Data for review:

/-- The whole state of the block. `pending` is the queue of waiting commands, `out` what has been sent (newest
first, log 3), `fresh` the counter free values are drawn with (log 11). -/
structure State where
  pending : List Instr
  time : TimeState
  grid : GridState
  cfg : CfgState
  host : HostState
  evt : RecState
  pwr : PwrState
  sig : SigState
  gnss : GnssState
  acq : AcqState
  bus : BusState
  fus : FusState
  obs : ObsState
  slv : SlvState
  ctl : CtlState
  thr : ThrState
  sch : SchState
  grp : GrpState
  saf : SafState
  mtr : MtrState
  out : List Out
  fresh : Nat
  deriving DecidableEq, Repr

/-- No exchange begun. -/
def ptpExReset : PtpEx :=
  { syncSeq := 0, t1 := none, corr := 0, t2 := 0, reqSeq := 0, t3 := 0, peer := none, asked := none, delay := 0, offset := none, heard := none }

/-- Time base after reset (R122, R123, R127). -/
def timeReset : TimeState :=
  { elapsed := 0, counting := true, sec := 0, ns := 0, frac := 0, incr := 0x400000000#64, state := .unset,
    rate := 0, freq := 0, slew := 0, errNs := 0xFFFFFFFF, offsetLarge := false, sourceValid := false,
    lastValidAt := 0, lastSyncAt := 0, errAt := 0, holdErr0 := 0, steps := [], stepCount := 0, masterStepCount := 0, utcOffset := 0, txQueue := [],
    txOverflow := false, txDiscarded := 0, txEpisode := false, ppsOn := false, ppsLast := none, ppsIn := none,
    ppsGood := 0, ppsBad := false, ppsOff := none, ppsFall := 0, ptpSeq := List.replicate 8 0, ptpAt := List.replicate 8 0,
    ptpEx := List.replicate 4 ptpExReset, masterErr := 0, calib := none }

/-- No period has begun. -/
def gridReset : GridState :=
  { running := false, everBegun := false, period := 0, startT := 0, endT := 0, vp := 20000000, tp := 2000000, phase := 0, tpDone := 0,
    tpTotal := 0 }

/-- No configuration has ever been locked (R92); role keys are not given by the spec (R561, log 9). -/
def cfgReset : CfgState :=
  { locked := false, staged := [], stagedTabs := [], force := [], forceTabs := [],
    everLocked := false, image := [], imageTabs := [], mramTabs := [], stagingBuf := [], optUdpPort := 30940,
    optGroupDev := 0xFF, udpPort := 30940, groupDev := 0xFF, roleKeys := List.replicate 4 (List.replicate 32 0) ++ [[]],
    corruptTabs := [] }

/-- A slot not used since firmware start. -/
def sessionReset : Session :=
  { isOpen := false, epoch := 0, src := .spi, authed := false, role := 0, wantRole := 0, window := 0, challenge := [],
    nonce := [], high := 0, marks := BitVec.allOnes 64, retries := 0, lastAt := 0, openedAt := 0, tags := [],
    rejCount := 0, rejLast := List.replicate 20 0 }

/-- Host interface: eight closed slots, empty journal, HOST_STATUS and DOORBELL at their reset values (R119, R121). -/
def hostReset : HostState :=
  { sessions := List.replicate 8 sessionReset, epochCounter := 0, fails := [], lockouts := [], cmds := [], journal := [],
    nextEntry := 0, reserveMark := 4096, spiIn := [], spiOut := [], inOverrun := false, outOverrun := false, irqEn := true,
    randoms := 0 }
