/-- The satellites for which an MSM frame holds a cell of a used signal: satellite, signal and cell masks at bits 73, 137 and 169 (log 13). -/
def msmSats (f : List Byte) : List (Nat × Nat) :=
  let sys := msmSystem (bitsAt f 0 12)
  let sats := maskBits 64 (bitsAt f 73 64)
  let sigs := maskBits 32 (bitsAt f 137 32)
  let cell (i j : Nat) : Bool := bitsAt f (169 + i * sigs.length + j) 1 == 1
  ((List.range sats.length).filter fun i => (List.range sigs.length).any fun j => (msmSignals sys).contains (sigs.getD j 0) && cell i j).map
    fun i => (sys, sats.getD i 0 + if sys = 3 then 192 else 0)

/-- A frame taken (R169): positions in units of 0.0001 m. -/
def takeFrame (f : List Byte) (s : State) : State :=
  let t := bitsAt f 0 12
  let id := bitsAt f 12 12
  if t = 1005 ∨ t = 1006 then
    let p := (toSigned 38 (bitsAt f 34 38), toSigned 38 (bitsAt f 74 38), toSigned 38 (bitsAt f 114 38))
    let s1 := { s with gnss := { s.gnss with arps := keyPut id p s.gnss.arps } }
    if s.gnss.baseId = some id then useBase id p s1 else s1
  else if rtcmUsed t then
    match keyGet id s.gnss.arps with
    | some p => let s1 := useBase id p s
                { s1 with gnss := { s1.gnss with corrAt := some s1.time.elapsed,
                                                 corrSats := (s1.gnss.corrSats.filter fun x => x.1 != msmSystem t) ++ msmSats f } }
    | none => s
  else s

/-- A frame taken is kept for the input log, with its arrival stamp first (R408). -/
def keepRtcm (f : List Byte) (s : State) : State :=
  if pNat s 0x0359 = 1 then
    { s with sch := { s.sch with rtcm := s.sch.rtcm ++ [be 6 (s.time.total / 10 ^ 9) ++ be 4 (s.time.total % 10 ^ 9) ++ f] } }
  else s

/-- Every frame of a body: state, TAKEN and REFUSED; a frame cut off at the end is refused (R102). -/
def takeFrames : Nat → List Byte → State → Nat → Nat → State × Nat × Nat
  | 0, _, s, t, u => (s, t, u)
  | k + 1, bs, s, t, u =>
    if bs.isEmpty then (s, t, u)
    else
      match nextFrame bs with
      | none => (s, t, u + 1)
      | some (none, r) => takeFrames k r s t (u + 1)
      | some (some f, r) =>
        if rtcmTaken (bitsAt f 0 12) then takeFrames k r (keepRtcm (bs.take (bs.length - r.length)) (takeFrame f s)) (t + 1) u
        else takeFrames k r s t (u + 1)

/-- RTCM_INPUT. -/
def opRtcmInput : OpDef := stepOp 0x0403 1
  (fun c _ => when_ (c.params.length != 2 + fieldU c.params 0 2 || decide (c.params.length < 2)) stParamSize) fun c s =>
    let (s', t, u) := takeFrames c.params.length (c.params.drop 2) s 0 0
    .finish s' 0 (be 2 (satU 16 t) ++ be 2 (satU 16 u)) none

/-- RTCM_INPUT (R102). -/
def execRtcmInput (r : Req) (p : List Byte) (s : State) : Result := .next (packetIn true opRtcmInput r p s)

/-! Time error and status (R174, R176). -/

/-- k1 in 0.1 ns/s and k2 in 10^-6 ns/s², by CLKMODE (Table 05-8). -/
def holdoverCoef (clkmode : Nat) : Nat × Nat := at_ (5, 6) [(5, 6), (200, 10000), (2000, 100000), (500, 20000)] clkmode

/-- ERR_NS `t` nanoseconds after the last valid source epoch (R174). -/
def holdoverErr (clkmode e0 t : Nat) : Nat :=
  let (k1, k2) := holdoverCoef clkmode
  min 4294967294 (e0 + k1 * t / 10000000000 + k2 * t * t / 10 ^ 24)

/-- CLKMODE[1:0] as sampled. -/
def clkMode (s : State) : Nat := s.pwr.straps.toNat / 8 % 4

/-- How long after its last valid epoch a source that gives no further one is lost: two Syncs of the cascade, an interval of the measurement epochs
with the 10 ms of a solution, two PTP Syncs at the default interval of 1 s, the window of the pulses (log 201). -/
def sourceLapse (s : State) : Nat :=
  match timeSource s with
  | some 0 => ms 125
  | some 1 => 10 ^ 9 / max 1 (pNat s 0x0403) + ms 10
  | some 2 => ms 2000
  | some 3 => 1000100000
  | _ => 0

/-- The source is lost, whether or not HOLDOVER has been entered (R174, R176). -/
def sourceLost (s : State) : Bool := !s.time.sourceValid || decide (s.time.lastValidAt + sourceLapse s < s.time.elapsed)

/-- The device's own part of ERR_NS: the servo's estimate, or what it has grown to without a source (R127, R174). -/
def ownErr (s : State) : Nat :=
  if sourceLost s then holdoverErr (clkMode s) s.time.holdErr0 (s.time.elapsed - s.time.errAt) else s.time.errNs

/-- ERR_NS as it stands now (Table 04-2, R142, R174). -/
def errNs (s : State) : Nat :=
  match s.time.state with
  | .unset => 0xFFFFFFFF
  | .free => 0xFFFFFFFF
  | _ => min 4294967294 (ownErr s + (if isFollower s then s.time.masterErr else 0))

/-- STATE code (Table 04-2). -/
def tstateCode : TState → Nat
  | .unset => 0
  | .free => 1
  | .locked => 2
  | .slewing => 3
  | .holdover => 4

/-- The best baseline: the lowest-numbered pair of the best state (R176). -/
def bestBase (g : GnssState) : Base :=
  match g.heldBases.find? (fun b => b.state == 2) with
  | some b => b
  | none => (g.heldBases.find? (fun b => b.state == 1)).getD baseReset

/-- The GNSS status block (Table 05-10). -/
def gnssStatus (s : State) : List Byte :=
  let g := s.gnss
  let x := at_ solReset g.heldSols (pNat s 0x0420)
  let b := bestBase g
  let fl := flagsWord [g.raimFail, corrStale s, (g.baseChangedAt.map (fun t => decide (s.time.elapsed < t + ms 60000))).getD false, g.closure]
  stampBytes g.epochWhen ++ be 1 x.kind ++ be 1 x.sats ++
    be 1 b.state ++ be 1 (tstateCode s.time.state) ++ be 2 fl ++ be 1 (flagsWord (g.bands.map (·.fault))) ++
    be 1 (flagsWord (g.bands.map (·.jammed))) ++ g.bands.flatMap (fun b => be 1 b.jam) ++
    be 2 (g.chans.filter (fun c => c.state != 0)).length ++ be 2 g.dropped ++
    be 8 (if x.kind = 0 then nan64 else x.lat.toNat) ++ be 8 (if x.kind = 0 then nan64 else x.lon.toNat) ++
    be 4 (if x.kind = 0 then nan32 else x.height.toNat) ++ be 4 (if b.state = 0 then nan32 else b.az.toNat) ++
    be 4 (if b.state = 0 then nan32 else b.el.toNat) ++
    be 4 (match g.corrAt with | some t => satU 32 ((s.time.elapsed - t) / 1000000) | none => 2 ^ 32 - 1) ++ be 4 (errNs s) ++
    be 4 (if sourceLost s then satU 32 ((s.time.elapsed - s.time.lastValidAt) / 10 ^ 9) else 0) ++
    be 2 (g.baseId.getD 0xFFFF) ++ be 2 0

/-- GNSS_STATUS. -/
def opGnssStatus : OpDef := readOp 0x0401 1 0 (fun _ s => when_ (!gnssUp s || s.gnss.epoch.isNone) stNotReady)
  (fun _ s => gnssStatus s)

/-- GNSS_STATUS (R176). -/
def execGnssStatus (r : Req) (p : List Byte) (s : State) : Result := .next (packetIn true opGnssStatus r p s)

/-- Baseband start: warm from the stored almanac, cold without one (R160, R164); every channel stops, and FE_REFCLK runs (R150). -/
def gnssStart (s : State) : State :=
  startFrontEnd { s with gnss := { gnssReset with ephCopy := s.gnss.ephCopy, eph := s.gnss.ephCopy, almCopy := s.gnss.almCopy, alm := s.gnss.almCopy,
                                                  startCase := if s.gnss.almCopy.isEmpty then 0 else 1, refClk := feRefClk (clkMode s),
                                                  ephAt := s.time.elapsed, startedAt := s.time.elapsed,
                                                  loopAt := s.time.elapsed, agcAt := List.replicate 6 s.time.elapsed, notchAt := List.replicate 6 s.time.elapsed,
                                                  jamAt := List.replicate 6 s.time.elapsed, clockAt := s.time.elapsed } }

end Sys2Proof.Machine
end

==

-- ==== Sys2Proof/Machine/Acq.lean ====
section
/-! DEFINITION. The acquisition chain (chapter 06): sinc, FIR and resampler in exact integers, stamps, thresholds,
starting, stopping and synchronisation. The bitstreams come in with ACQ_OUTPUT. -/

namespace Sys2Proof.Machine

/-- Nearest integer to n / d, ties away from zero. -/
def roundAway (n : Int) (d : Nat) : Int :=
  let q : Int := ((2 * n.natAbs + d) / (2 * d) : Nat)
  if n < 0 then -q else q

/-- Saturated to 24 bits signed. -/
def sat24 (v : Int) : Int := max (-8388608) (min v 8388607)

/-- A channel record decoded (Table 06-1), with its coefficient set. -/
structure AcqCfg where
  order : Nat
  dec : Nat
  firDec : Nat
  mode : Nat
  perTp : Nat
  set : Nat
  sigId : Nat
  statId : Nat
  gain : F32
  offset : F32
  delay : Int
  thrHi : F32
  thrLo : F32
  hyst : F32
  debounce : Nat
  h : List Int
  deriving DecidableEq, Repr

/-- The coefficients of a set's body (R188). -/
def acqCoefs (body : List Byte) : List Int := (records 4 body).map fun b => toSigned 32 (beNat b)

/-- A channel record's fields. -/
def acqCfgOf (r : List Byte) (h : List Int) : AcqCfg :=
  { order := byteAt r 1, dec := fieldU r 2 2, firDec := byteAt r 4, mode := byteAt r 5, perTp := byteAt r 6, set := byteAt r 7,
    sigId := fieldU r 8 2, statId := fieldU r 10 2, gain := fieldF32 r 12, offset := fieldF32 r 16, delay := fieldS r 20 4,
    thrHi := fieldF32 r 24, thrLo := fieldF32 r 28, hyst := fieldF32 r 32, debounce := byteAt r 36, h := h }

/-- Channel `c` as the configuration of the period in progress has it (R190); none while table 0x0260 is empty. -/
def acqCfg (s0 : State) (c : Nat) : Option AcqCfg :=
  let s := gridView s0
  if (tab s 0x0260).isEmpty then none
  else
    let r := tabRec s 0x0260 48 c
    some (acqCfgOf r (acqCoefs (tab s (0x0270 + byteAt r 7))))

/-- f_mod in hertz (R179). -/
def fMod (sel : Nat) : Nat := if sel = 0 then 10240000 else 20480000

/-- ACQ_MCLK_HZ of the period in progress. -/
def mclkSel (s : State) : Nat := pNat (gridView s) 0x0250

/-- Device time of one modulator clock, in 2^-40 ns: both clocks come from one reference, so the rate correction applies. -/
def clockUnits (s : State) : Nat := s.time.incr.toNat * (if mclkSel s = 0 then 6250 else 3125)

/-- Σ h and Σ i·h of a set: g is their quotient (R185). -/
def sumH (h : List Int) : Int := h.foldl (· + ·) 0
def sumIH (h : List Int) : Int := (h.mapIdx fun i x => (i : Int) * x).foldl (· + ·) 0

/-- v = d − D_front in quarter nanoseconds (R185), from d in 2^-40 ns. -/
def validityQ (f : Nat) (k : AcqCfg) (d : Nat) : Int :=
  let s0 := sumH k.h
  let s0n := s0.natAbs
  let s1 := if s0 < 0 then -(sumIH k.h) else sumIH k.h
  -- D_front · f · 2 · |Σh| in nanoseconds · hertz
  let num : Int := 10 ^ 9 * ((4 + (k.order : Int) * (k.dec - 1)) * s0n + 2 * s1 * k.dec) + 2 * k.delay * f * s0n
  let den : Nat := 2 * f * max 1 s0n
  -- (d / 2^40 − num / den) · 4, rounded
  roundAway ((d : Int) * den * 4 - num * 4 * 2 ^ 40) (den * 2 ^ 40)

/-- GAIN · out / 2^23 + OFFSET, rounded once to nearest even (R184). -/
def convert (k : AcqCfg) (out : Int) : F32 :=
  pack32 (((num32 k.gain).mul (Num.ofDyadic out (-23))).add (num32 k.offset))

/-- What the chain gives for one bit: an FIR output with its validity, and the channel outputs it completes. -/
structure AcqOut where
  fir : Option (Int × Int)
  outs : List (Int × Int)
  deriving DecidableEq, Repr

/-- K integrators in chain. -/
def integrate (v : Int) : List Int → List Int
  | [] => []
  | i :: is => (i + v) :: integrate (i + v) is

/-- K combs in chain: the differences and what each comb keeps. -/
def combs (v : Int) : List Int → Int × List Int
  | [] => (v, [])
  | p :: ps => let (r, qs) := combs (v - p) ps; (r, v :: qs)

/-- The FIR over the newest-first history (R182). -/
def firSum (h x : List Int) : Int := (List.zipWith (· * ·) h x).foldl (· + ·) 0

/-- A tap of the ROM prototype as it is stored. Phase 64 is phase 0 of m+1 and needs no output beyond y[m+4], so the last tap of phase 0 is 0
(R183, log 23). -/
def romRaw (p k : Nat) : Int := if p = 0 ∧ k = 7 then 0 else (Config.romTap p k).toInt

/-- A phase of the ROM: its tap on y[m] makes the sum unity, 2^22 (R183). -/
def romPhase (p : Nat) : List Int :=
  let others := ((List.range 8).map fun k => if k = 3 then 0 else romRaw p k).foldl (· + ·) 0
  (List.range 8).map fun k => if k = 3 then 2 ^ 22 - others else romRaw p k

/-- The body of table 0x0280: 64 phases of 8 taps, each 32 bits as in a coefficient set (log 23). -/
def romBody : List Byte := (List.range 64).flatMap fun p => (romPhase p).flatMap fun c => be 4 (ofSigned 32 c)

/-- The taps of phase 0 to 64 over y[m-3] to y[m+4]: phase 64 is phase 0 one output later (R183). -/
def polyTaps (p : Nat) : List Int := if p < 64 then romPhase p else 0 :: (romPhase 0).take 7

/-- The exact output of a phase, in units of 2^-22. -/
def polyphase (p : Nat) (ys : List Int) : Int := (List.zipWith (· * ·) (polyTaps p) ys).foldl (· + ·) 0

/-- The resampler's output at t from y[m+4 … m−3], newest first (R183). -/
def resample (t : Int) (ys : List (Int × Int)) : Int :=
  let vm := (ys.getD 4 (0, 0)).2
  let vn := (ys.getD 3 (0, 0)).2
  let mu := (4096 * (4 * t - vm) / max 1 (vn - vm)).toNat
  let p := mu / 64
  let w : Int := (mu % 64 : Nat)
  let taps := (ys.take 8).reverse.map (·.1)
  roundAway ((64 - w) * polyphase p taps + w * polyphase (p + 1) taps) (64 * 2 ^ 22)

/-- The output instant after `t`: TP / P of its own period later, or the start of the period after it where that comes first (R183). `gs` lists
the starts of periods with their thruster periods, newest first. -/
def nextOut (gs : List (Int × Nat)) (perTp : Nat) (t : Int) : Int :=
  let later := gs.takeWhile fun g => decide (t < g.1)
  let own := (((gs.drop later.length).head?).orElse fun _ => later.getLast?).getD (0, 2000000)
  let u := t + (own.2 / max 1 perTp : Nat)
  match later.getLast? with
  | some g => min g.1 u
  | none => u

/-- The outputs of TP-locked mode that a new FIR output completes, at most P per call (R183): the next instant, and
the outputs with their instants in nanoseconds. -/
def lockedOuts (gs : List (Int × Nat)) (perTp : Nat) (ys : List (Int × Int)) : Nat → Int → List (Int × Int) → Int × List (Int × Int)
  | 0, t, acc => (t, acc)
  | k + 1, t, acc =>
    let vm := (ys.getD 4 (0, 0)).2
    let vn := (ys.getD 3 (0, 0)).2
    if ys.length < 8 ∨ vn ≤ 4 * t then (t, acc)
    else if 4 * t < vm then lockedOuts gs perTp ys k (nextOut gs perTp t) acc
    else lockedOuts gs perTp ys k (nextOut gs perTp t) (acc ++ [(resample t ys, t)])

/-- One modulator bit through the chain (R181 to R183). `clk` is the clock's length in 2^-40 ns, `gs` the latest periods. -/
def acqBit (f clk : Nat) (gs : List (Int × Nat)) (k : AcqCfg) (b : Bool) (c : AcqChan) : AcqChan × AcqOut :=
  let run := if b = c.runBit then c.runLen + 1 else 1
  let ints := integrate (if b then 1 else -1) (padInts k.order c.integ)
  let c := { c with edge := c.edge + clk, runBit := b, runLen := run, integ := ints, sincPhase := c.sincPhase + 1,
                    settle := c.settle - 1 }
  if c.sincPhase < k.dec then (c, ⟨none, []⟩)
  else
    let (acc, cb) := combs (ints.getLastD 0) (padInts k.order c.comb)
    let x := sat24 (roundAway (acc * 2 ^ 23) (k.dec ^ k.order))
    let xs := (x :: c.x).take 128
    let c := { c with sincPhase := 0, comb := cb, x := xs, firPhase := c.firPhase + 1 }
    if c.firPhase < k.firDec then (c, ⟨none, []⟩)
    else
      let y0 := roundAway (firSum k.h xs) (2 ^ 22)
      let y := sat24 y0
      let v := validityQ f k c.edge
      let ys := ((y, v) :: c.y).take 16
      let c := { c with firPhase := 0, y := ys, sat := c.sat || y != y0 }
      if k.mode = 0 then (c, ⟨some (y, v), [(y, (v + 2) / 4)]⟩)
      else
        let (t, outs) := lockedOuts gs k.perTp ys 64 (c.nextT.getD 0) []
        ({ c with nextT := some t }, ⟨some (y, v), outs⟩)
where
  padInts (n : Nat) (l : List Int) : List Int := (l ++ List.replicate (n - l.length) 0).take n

...

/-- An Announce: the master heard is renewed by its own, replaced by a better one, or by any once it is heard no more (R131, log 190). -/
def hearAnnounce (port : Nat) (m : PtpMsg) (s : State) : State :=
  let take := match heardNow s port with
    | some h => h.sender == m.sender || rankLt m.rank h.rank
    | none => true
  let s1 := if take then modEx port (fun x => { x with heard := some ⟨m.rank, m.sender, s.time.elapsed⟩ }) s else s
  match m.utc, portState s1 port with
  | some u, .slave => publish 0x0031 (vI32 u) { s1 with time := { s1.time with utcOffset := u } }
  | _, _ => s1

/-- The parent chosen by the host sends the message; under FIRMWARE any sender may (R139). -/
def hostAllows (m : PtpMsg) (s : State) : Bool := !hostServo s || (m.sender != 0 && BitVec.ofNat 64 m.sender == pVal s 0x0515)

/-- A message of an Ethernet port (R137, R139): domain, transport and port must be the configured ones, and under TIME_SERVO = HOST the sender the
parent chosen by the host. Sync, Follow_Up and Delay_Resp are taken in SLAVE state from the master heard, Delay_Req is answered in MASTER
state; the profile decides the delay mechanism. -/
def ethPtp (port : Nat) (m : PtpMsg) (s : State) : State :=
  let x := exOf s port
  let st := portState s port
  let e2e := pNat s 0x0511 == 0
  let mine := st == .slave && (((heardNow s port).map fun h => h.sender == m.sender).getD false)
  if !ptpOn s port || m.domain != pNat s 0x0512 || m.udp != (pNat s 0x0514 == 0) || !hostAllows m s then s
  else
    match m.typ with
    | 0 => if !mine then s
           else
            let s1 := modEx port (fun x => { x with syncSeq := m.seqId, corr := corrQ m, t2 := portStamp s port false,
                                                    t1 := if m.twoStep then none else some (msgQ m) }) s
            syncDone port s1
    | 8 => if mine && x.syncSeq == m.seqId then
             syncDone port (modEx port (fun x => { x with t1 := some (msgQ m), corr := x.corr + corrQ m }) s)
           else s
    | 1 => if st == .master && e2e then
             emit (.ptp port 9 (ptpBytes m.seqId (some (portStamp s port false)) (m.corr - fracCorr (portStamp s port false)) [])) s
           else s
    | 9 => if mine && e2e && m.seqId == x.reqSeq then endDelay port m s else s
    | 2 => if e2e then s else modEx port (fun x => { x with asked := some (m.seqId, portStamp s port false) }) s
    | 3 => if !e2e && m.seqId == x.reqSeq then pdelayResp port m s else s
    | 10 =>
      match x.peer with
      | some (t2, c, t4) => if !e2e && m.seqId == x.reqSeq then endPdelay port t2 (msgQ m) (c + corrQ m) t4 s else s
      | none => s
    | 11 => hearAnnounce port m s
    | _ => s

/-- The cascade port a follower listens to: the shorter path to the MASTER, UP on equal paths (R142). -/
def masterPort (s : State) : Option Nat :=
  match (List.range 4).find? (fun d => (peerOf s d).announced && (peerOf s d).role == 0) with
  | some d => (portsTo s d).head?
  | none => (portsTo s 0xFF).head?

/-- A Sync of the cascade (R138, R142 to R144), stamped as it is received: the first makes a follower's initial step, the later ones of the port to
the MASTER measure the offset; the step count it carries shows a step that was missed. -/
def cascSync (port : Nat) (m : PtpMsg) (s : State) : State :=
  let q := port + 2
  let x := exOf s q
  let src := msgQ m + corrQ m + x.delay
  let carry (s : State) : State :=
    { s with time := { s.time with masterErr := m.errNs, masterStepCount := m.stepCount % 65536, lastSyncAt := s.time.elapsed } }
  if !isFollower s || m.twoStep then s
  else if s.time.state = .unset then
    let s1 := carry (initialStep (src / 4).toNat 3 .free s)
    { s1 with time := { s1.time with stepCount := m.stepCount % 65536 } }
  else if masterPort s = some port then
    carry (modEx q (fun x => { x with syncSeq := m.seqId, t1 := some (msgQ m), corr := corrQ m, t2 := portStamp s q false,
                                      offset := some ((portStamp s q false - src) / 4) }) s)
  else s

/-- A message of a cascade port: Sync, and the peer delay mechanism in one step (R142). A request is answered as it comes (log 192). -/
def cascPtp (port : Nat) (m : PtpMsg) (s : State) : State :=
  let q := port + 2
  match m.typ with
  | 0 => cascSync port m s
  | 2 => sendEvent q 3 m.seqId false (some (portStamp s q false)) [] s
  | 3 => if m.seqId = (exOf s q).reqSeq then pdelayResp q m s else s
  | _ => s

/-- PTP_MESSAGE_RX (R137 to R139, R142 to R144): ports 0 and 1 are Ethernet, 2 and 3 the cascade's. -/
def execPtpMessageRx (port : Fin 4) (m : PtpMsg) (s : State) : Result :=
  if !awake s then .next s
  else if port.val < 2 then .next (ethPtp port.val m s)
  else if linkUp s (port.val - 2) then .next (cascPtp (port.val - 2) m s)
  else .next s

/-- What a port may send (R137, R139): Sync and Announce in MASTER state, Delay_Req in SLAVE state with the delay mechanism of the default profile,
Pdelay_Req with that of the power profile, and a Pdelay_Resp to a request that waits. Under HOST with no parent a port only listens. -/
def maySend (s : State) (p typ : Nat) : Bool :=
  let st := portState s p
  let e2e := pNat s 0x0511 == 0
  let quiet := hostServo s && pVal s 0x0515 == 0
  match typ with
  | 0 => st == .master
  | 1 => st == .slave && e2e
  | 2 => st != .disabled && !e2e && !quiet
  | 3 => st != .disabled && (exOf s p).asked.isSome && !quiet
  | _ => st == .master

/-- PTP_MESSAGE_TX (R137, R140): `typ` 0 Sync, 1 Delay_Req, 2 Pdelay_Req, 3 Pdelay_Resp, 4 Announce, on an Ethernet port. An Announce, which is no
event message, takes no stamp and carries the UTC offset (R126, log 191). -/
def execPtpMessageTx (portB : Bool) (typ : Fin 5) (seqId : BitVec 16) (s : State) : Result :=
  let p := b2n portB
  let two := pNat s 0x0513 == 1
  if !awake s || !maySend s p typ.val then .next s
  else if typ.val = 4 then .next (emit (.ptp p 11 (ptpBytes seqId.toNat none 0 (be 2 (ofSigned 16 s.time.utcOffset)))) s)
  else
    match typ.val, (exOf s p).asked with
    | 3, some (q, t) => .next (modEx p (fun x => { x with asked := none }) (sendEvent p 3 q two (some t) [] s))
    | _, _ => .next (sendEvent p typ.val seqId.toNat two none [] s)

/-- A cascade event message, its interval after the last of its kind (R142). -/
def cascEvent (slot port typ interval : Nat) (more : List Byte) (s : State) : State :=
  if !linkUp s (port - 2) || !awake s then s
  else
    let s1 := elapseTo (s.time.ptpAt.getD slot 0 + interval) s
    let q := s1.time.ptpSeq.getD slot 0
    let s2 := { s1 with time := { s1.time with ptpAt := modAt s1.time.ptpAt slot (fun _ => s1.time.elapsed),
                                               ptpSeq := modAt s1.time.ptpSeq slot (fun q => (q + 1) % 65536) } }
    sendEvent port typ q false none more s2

Problem:
All lines above from the one containing "else if typ.val" to the one containing "kind (R142). -/" must be repeated exactly, both lines included, and no others.

Task output:
  else if typ.val = 4 then .next (emit (.ptp p 11 (ptpBytes seqId.toNat none 0 (be 2 (ofSigned 16 s.time.utcOffset)))) s)
  else
    match typ.val, (exOf s p).asked with
    | 3, some (q, t) => .next (modEx p (fun x => { x with asked := none }) (sendEvent p 3 q two (some t) [] s))
    | _, _ => .next (sendEvent p typ.val seqId.toNat two none [] s)

/-- A cascade event message, its interval after the last of its kind (R142). -/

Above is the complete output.